3. NOTICES. All notices, requests, demands or communications required or permitted under this Note shall be given in writing to the Parties at their addresses as set forth at the beginning of this Note.

 

4. WAIVERS; RIGHTS AND REMEDIES.

 

(a) WAIVERS. No delay on the part of the Lender in exercising any right, power or privilege under this Note shall operate as a waiver thereof, nor shall any single or partial exercise of any right, power or privilege hereunder preclude the simultaneous or later exercise of any other right, power or privilege hereunder.
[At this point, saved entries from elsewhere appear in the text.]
/-- One row of a pass (R126). -/
theorem passRow_spec {d : PassDesc} {row : Nat} {s : State} {w : Nat → Byte} (hr : row < s.rows) (h1 : 1 ≤ s.wpr)
    (hw : ∀ j < s.wpr, word d (row * s.wpr + j) s = .next (w j)) :
    ∃ t, passRow d row s = .next t ∧ t.io.trace = s.io.trace ++ rowEvents s.params.pinmap s.cfg w s.wpr ∧
      t.cfg = cfgSet .le false s.cfg ∧ ScanKeeps s t := by
  obtain ⟨a, ha, a1, a2, a3, a4⟩ := loadAt_spec (col := 0) hr (by omega) (hw 0 (by omega))
  obtain ⟨b1, b2, -, -, b3⟩ := hscanStart_spec a
  have hk := a4.trans b3
  obtain ⟨c, hc, c1, c2, c3⟩ := passCols_spec (d := d) (row := row) (n := s.wpr - 1) (s := hscanStart a) (w := w)
    (by rw [hk.size.1]; exact hr) (by rw [hk.size.2]; omega)
    (by intro j hj; rw [hk.size.2] at hj ⊢; rw [hk.word]; exact hw j hj)
  obtain ⟨e1, e2, -, -, -, e3⟩ := vscanEnd_spec c
  have hcfg : c.cfg = s.cfg := c2.trans (b2.trans a2)
  refine ⟨vscanEnd c, ?_, ?_, by rw [e2, hcfg], (hk.trans c3).trans e3⟩
  · rw [passRow, ha, andThen_next, hc]
    rfl
  · rw [e1, c1, b1, a1, a3, hcfg, hk.params, a4.params, rowEvents]
    simp only [List.append_assoc]

/-- A pass (R126), entered with `LE` = 0 and a pattern that restores `CFG`. -/
theorem runScan_spec {d : PassDesc} {s : State} {w : Nat → Byte} (h1 : 1 ≤ s.wpr) (hle : cfgGet .le s.cfg = false)
    (hv : vscanCfg s.params.vscanStartSeq s.cfg = s.cfg)
    (hw : ∀ k < s.rows * s.wpr, word d k s = .next (w k)) :
    ∃ t, runScan d s = .next t ∧ t.io.trace = s.io.trace ++ passEvents s.params s.cfg w s.rows s.wpr ∧
      t.cfg = s.cfg ∧ ScanKeeps s t := by
  obtain ⟨v1, v2, -, -, v3⟩ := vscanStart_spec s
  obtain ⟨t, ht, t1, t2, t3⟩ := forUp_total (body := passRow d) (n := s.rows) (first := 0) (s := vscanStart s)
    (P := fun i t => t.io.trace = s.io.trace ++ (vscanEvents s.params.tVsUs s.params.vscanStartSeq s.cfg ++
      (List.range i).flatMap (fun r => rowEvents s.params.pinmap s.cfg (fun j => w (r * s.wpr + j)) s.wpr)) ∧
      t.cfg = s.cfg ∧ ScanKeeps s t)
    (fun i t _ h ⟨p1, p2, p3⟩ => by
      obtain ⟨u, hu, q1, q2, q3⟩ := passRow_spec (d := d) (row := i) (s := t) (w := fun j => w (i * s.wpr + j))
        (by rw [p3.size.1]; omega) (by rw [p3.size.2]; exact h1)
        (by
          intro j hj
          rw [p3.size.2] at hj ⊢
          rw [p3.word]
          exact hw _ (wordIndex_lt (by omega) hj))
      refine ⟨u, hu, ?_, ?_, p3.trans q3⟩
      · rw [q1, p1, p2, p3.params, p3.size.2]
        simp [List.range_succ, List.flatMap_append]
      · rw [q2, p2]
        exact cfgSet_self hle)
    ⟨by simp [v1], by rw [v2, hv], v3⟩
  refine ⟨t, ht, ?_, t2, t3⟩
  rw [t1, passEvents]
  simp

/-- The events of a row and of a pass, counted (R126). -/
theorem rowEvents_length (m : PinMap) (c : Byte) (w : Nat → Byte) {wpr : Nat} (h : 1 ≤ wpr) :
    (rowEvents m c w wpr).length = 2 * wpr + 55 := by
  simp [rowEvents, hscanEvents, wordEvents, vscanEndEvents, List.length_flatMap]
  omega

theorem passEvents_length (p : Config) (c : Byte) (w : Nat → Byte) (h : Nat) {wpr : Nat} (h1 : 1 ≤ wpr) :
    (passEvents p c w h wpr).length = passCount p h wpr := by
  simp [passEvents, passCount, List.length_flatMap, rowEvents_length _ _ _ h1]

/-- The loop counters apart, what a pass may leave in `CFG`: `SOF` from the pattern, `LE` = 0 if there is a row (R126). -/
theorem runScan_keeps {d : PassDesc} {s t : State} (e : runScan d s = .next t) :
    ScanKeeps s t ∧ ∀ f, f ≠ .sof → f ≠ .le → cfgGet f t.cfg = cfgGet f s.cfg := by
  have hload : ∀ {r c : Nat} {a b : State}, loadWord d (atWord r c a) = .next b → ScanKeeps a b ∧ b.cfg = a.cfg := by
    intro r c a b h
    obtain ⟨v, -, rfl⟩ := loadWord_eq_next.mp h
    exact ⟨⟨rfl, rfl, rfl, rfl, rfl, rfl, rfl, rfl, rfl, rfl, rfl, rfl⟩, rfl⟩
  obtain ⟨-, v2, -, -, v3⟩ := vscanStart_spec s
  have hrow := forUp_rel (R := fun a b => ScanKeeps a b ∧ ∀ f, f ≠ .sof → f ≠ .le → cfgGet f b.cfg = cfgGet f a.cfg)
    (fun a => ⟨.refl a, fun _ _ _ => rfl⟩)
    (by
      rintro a b c ⟨h1, h2⟩ ⟨k1, k2⟩
      exact ⟨h1.trans k1, fun f f1 f2 => (k2 f f1 f2).trans (h2 f f1 f2)⟩) (body := passRow d) (by
      intro i a b h
      obtain ⟨u, hu, h⟩ := andThen_eq_next.mp h
      obtain ⟨x, hx, h⟩ := andThen_eq_next.mp h
      cases h
      have hcols := forUp_rel (R := fun a b => ScanKeeps a b ∧ b.cfg = a.cfg) (fun a => ⟨.refl a, rfl⟩)
        (fun h k => ⟨h.1.trans k.1, k.2.trans h.2⟩) (body := passCol d i) (by
          intro j a b h
          obtain ⟨u, hu, h⟩ := andThen_eq_next.mp h
          cases h
          obtain ⟨-, k2, -, -, k3⟩ := colWord_spec u
          exact ⟨(hload hu).1.trans k3, k2.trans (hload hu).2⟩) hx
      obtain ⟨-, b2, -, -, b3⟩ := hscanStart_spec u
      obtain ⟨-, e2, -, -, -, e3⟩ := vscanEnd_spec x
      refine ⟨(((hload hu).1.trans b3).trans hcols.1).trans e3, fun f _ f2 => ?_⟩
      rw [e2, hcols.2, b2, (hload hu).2, cfgGet_cfgSet, if_neg f2]) e
  refine ⟨v3.trans hrow.1, fun f f1 f2 => ?_⟩
  rw [hrow.2 f f1 f2, v2, vscanCfg_get, if_neg f1]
The Borrower hereby waives to the extent not prohibited by applicable law any requirement of diligence or promptness on the part of the Lender to enforce its rights under this Note.

 

(b) RIGHTS AND REMEDIES. The rights and remedies herein expressly provided are cumulative and not exclusive of any rights or remedies which the Lender may otherwise have.

 

5. AMENDMENT. No amendment or other modification of this Note may be made without the written consent of both Parties.

 

6. GOVERNING LAW. This Note shall be governed by and construed in accordance with the laws of Florida, and both Parties agree that any dispute related to this Note shall be heard in the courts of Palm Beach County, FL.

 

BORROWER:   LENDER:
     
ADITXT, INC.   SIXTH BOROUGH CAPITAL FUND, LP
     
/s/ Amro Albanna   /s/ Robert D. Keyser, Jr.
By: Amro Albanna   By: Robert D. Keyser, Jr.